> **TASK DIRECTIONS**
The line containing "abbrev Fld.apart (f" marks the end: quote every line from the start of the records below through it, word for word.

BEGIN RECORDS SHOWN

-- ==== Sys2Proof/Laws/Regs.lean ====
section
/-! SUPPORT. The laws of the register file: a field read after a write of the same field, of another field of its
register, of another register. -/

namespace Sys2Proof.Machine

/-! ### Bit fields -/

theorem bits_lt (n lo w : Nat) : bits n lo w < 2 ^ w := Nat.mod_lt _ (Nat.two_pow_pos w)

theorem bit_eq_testBit (n i : Nat) : bit n i = n.testBit i := by
  rw [bit, Nat.testBit_eq_decide_div_mod_eq]
  rfl

/-- A bit that was set reads 1. -/
theorem bit_or_self (n i : Nat) : bit (n ||| 2 ^ i) i = true := by
  simp [bit_eq_testBit]

/-- A field that fits its register. -/
abbrev Fld.fits (f : Fld) : Prop := f.lo + f.width ≤ 32

/-- Two fields without a common bit. -/
abbrev Fld.apart (f g : Fld) : Prop := f.lo + f.width ≤ g.lo ∨ g.lo + g.width ≤ f.lo

/-- The word with one field replaced: what stands below, the new field, what stands above. -/
theorem Fld.inWord_toNat (f : Fld) (w : Word) (v : Nat) (hf : f.fits) :
    (f.inWord w v).toNat = w.toNat % 2 ^ f.lo + v % 2 ^ f.width * 2 ^ f.lo +
      w.toNat / 2 ^ (f.lo + f.width) * 2 ^ (f.lo + f.width) := by
  have hw : w.toNat < 2 ^ 32 := w.isLt
  have hpow : 2 ^ (f.lo + f.width) = 2 ^ f.lo * 2 ^ f.width := Nat.pow_add ..
  have hp : 0 < 2 ^ f.lo := Nat.two_pow_pos _
  have hq : 0 < 2 ^ f.width := Nat.two_pow_pos _
  have h1 : w.toNat / 2 ^ (f.lo + f.width) = w.toNat / 2 ^ f.lo / 2 ^ f.width := by
    rw [hpow, Nat.div_div_eq_div_mul]
  have h2 := Nat.div_add_mod w.toNat (2 ^ f.lo)
  have h3 := Nat.div_add_mod (w.toNat / 2 ^ f.lo) (2 ^ f.width)
  have hv : v % 2 ^ f.width < 2 ^ f.width := Nat.mod_lt _ hq
  have hm : w.toNat % 2 ^ f.lo < 2 ^ f.lo := Nat.mod_lt _ hp
  obtain ⟨A, hA⟩ : ∃ A, A = w.toNat % 2 ^ f.lo := ⟨_, rfl⟩
  obtain ⟨B, hB⟩ : ∃ B, B = w.toNat / 2 ^ f.lo % 2 ^ f.width := ⟨_, rfl⟩
  obtain ⟨C, hC⟩ : ∃ C, C = w.toNat / 2 ^ f.lo / 2 ^ f.width := ⟨_, rfl⟩
  have hsum : w.toNat = A + B * 2 ^ f.lo + C * (2 ^ f.lo * 2 ^ f.width) := by
    rw [← hA] at h2
    rw [← hB, ← hC] at h3
    rw [← h2, ← h3, hC]
    ring
  have key : w.toNat - bits w.toNat f.lo f.width * 2 ^ f.lo + v % 2 ^ f.width * 2 ^ f.lo
      = A + v % 2 ^ f.width * 2 ^ f.lo + C * (2 ^ f.lo * 2 ^ f.width) := by
    have hb : bits w.toNat f.lo f.width = B := hB.symm
    rw [hb]
    omega
  have hC32 : (C + 1) * (2 ^ f.lo * 2 ^ f.width) ≤ 2 ^ 32 := by
    have e : 2 ^ 32 = 2 ^ (32 - (f.lo + f.width)) * (2 ^ f.lo * 2 ^ f.width) := by
      rw [← hpow, ← Nat.pow_add]
      congr 1
      unfold Fld.fits at hf
      omega
    have : C < 2 ^ (32 - (f.lo + f.width)) := by
      rw [hC, Nat.div_div_eq_div_mul]
      refine (Nat.div_lt_iff_lt_mul (Nat.mul_pos hp hq)).2 ?_
      rw [← e]
      exact hw
    rw [e]
    exact Nat.mul_le_mul_right _ this
  have hbound : A + v % 2 ^ f.width * 2 ^ f.lo + C * (2 ^ f.lo * 2 ^ f.width) < 2 ^ 32 := by
    have : v % 2 ^ f.width * 2 ^ f.lo + 2 ^ f.lo ≤ 2 ^ f.lo * 2 ^ f.width := by
      calc v % 2 ^ f.width * 2 ^ f.lo + 2 ^ f.lo = (v % 2 ^ f.width + 1) * 2 ^ f.lo := by ring
        _ ≤ 2 ^ f.width * 2 ^ f.lo := Nat.mul_le_mul_right _ hv
        _ = 2 ^ f.lo * 2 ^ f.width := Nat.mul_comm ..
    have h5 : (C + 1) * (2 ^ f.lo * 2 ^ f.width) = C * (2 ^ f.lo * 2 ^ f.width) + 2 ^ f.lo * 2 ^ f.width := by ring
    omega
  unfold Fld.inWord
  rw [BitVec.toNat_ofNat, key, Nat.mod_eq_of_lt hbound, h1, ← hA, hC, hpow]

/-- A field reads back as the value written into it. -/
theorem Fld.ofWord_inWord (f : Fld) (w : Word) (v : Nat) (hf : f.fits) : f.ofWord (f.inWord w v) = v % 2 ^ f.width := by
  have hp : 0 < 2 ^ f.lo := Nat.two_pow_pos _
  unfold Fld.ofWord bits
  rw [Fld.inWord_toNat f w v hf]
  have e : w.toNat % 2 ^ f.lo + v % 2 ^ f.width * 2 ^ f.lo +
      w.toNat / 2 ^ (f.lo + f.width) * 2 ^ (f.lo + f.width)
      = w.toNat % 2 ^ f.lo + 2 ^ f.lo * (v % 2 ^ f.width + 2 ^ f.width * (w.toNat / 2 ^ (f.lo + f.width))) := by
    rw [Nat.pow_add]; ring
  rw [e, Nat.add_mul_div_left _ _ hp, Nat.div_eq_of_lt (Nat.mod_lt _ hp), Nat.zero_add, Nat.add_mul_mod_self_left,
    Nat.mod_mod]

/-- A field keeps its value when another field of the word is written. -/
theorem Fld.ofWord_inWord_apart (f g : Fld) (w : Word) (v : Nat) (hf : f.fits) (h : f.apart g) :
    g.ofWord (f.inWord w v) = g.ofWord w := by
  have hp : 0 < 2 ^ f.lo := Nat.two_pow_pos _
  have hq : 0 < 2 ^ f.width := Nat.two_pow_pos _
  unfold Fld.ofWord bits
  rw [Fld.inWord_toNat f w v hf]
  rcases h with h | h
  · -- the other field stands above
    obtain ⟨k, hk⟩ : ∃ k, g.lo = f.lo + f.width + k := ⟨g.lo - (f.lo + f.width), by omega⟩
    have lowlt : w.toNat % 2 ^ f.lo + v % 2 ^ f.width * 2 ^ f.lo < 2 ^ (f.lo + f.width) := by
      have hv : v % 2 ^ f.width < 2 ^ f.width := Nat.mod_lt _ hq
      have hm : w.toNat % 2 ^ f.lo < 2 ^ f.lo := Nat.mod_lt _ hp
      rw [Nat.pow_add]
      calc w.toNat % 2 ^ f.lo + v % 2 ^ f.width * 2 ^ f.lo < 2 ^ f.lo + v % 2 ^ f.width * 2 ^ f.lo := by omega
        _ = (v % 2 ^ f.width + 1) * 2 ^ f.lo := by ring
        _ ≤ 2 ^ f.width * 2 ^ f.lo := Nat.mul_le_mul_right _ hv
        _ = 2 ^ f.lo * 2 ^ f.width := Nat.mul_comm ..
    rw [hk, Nat.pow_add _ (f.lo + f.width) k, ← Nat.div_div_eq_div_mul, ← Nat.div_div_eq_div_mul,
      Nat.add_mul_div_right _ _ (Nat.two_pow_pos _), Nat.div_eq_of_lt lowlt, Nat.zero_add]
  · -- the other field stands below
    have e1 : w.toNat % 2 ^ f.lo + v % 2 ^ f.width * 2 ^ f.lo +
        w.toNat / 2 ^ (f.lo + f.width) * 2 ^ (f.lo + f.width)
        = w.toNat % 2 ^ f.lo + 2 ^ f.lo * (v % 2 ^ f.width + 2 ^ f.width * (w.toNat / 2 ^ (f.lo + f.width))) := by
      rw [Nat.pow_add]; ring
    obtain ⟨k, hk⟩ : ∃ k, f.lo = g.lo + g.width + k := ⟨f.lo - (g.lo + g.width), by omega⟩
    have cut : ∀ n : Nat, n / 2 ^ g.lo % 2 ^ g.width = n % 2 ^ f.lo / 2 ^ g.lo % 2 ^ g.width := by
      intro n
      have h1 : n % 2 ^ f.lo / 2 ^ g.lo = n / 2 ^ g.lo % 2 ^ (g.width + k) := by
        rw [hk, Nat.add_assoc, Nat.pow_add 2 g.lo (g.width + k), Nat.mod_mul_right_div_self]
      rw [h1, Nat.mod_mod_of_dvd _ (Nat.pow_dvd_pow 2 (Nat.le_add_right ..))]
    rw [cut, e1, Nat.add_mul_mod_self_left, Nat.mod_mod, ← cut]

/-! ### The register file -/

/-- What the canonical form of the whole state says. -/
theorem State.wf_iff {s : State} :
    s.wf = true ↔ s.regsWf = true ∧ s.hbmWf = true ∧ s.flashWf = true := by
  simp only [State.wf, Bool.and_eq_true, and_assoc]

theorem State.wf_regs {s : State} (h : s.wf = true) : s.regsWf = true := (State.wf_iff.1 h).1
theorem State.wf_hbm {s : State} (h : s.wf = true) : s.hbmWf = true := (State.wf_iff.1 h).2.1
theorem State.wf_flash {s : State} (h : s.wf = true) : s.flashWf = true := (State.wf_iff.1 h).2.2

theorem State.reg_setReg_self (s : State) (a : Nat) (w : Word) : (s.setReg a w).reg a = w :=
  Sparse.get_set_self resetWord s.regs a w

theorem State.reg_setReg_ne (s : State) {a b : Nat} (w : Word) (h : b ≠ a) : (s.setReg a w).reg b = s.reg b :=
  Sparse.get_set_ne resetWord s.regs w h

/-- A field reads back as the value written. -/
theorem State.rd_wr_self (s : State) (f : Fld) (i v : Nat) (hf : f.fits) :
    (s.wr f i v).rd f i = v % 2 ^ f.width := by
  unfold State.rd State.wr
  rw [State.reg_setReg_self]
  exact f.ofWord_inWord _ _ hf

/-- A register's field read after the whole word was set. -/
theorem State.rd_setReg_self (s : State) (f : Fld) (i : Nat) (w : Word) : (s.setReg (f.addr i) w).rd f i = f.ofWord w := by
  unfold State.rd
  rw [State.reg_setReg_self]

/-- Another register's field keeps its value. -/
theorem State.rd_wr_ne (s : State) (f g : Fld) (i j v : Nat) (h : g.addr j ≠ f.addr i) :
    (s.wr f i v).rd g j = s.rd g j := by
  unfold State.rd State.wr
  rw [State.reg_setReg_ne s _ h]

/-- A field with no bit in common keeps its value, be it of the same register or not. -/
theorem State.rd_wr_apart (s : State) (f g : Fld) (i j v : Nat) (hf : f.fits) (hfg : f.apart g) :
    (s.wr f i v).rd g j = s.rd g j := by
  by_cases e : g.addr j = f.addr i
  · unfold State.rd State.wr
    rw [e, State.reg_setReg_self]
    exact Fld.ofWord_inWord_apart f g _ _ hf hfg
  · exact State.rd_wr_ne s f g i j v e

/-- A field holds no more than its width. -/
theorem State.rd_lt (s : State) (f : Fld) (i : Nat) : s.rd f i < 2 ^ f.width := bits_lt ..

/-! ### Bytes of HBM and of the flash -/

theorem State.byte_setByte_self (s : State) (a : Nat) (b : Byte) : (s.setByte a b).byte a = b :=
  Sparse.get_set_self hbmUnlisted s.hbm a b

theorem State.byte_setByte_ne (s : State) {a c : Nat} (b : Byte) (h : c ≠ a) : (s.setByte a b).byte c = s.byte c :=
  Sparse.get_set_ne hbmUnlisted s.hbm b h

theorem State.flashByte_setFlashByte_self (s : State) (a : Nat) (b : Byte) :
    (s.setFlashByte a b).flashByte a = b :=
  Sparse.get_set_self flashErased s.flash a b

theorem State.flashByte_setFlashByte_ne (s : State) {a c : Nat} (b : Byte) (h : c ≠ a) :
    (s.setFlashByte a b).flashByte c = s.flashByte c :=
  Sparse.get_set_ne flashErased s.flash b h

end Sys2Proof.Machine
end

END RECORDS SHOWN

> **ANSWER TO THIS TASK**
-- ==== Sys2Proof/Laws/Regs.lean ====
section
/-! SUPPORT. The laws of the register file: a field read after a write of the same field, of another field of its
register, of another register. -/

namespace Sys2Proof.Machine

/-! ### Bit fields -/

theorem bits_lt (n lo w : Nat) : bits n lo w < 2 ^ w := Nat.mod_lt _ (Nat.two_pow_pos w)

theorem bit_eq_testBit (n i : Nat) : bit n i = n.testBit i := by
  rw [bit, Nat.testBit_eq_decide_div_mod_eq]
  rfl

/-- A bit that was set reads 1. -/
theorem bit_or_self (n i : Nat) : bit (n ||| 2 ^ i) i = true := by
  simp [bit_eq_testBit]

/-- A field that fits its register. -/
abbrev Fld.fits (f : Fld) : Prop := f.lo + f.width ≤ 32

/-- Two fields without a common bit. -/
abbrev Fld.apart (f g : Fld) : Prop := f.lo + f.width ≤ g.lo ∨ g.lo + g.width ≤ f.lo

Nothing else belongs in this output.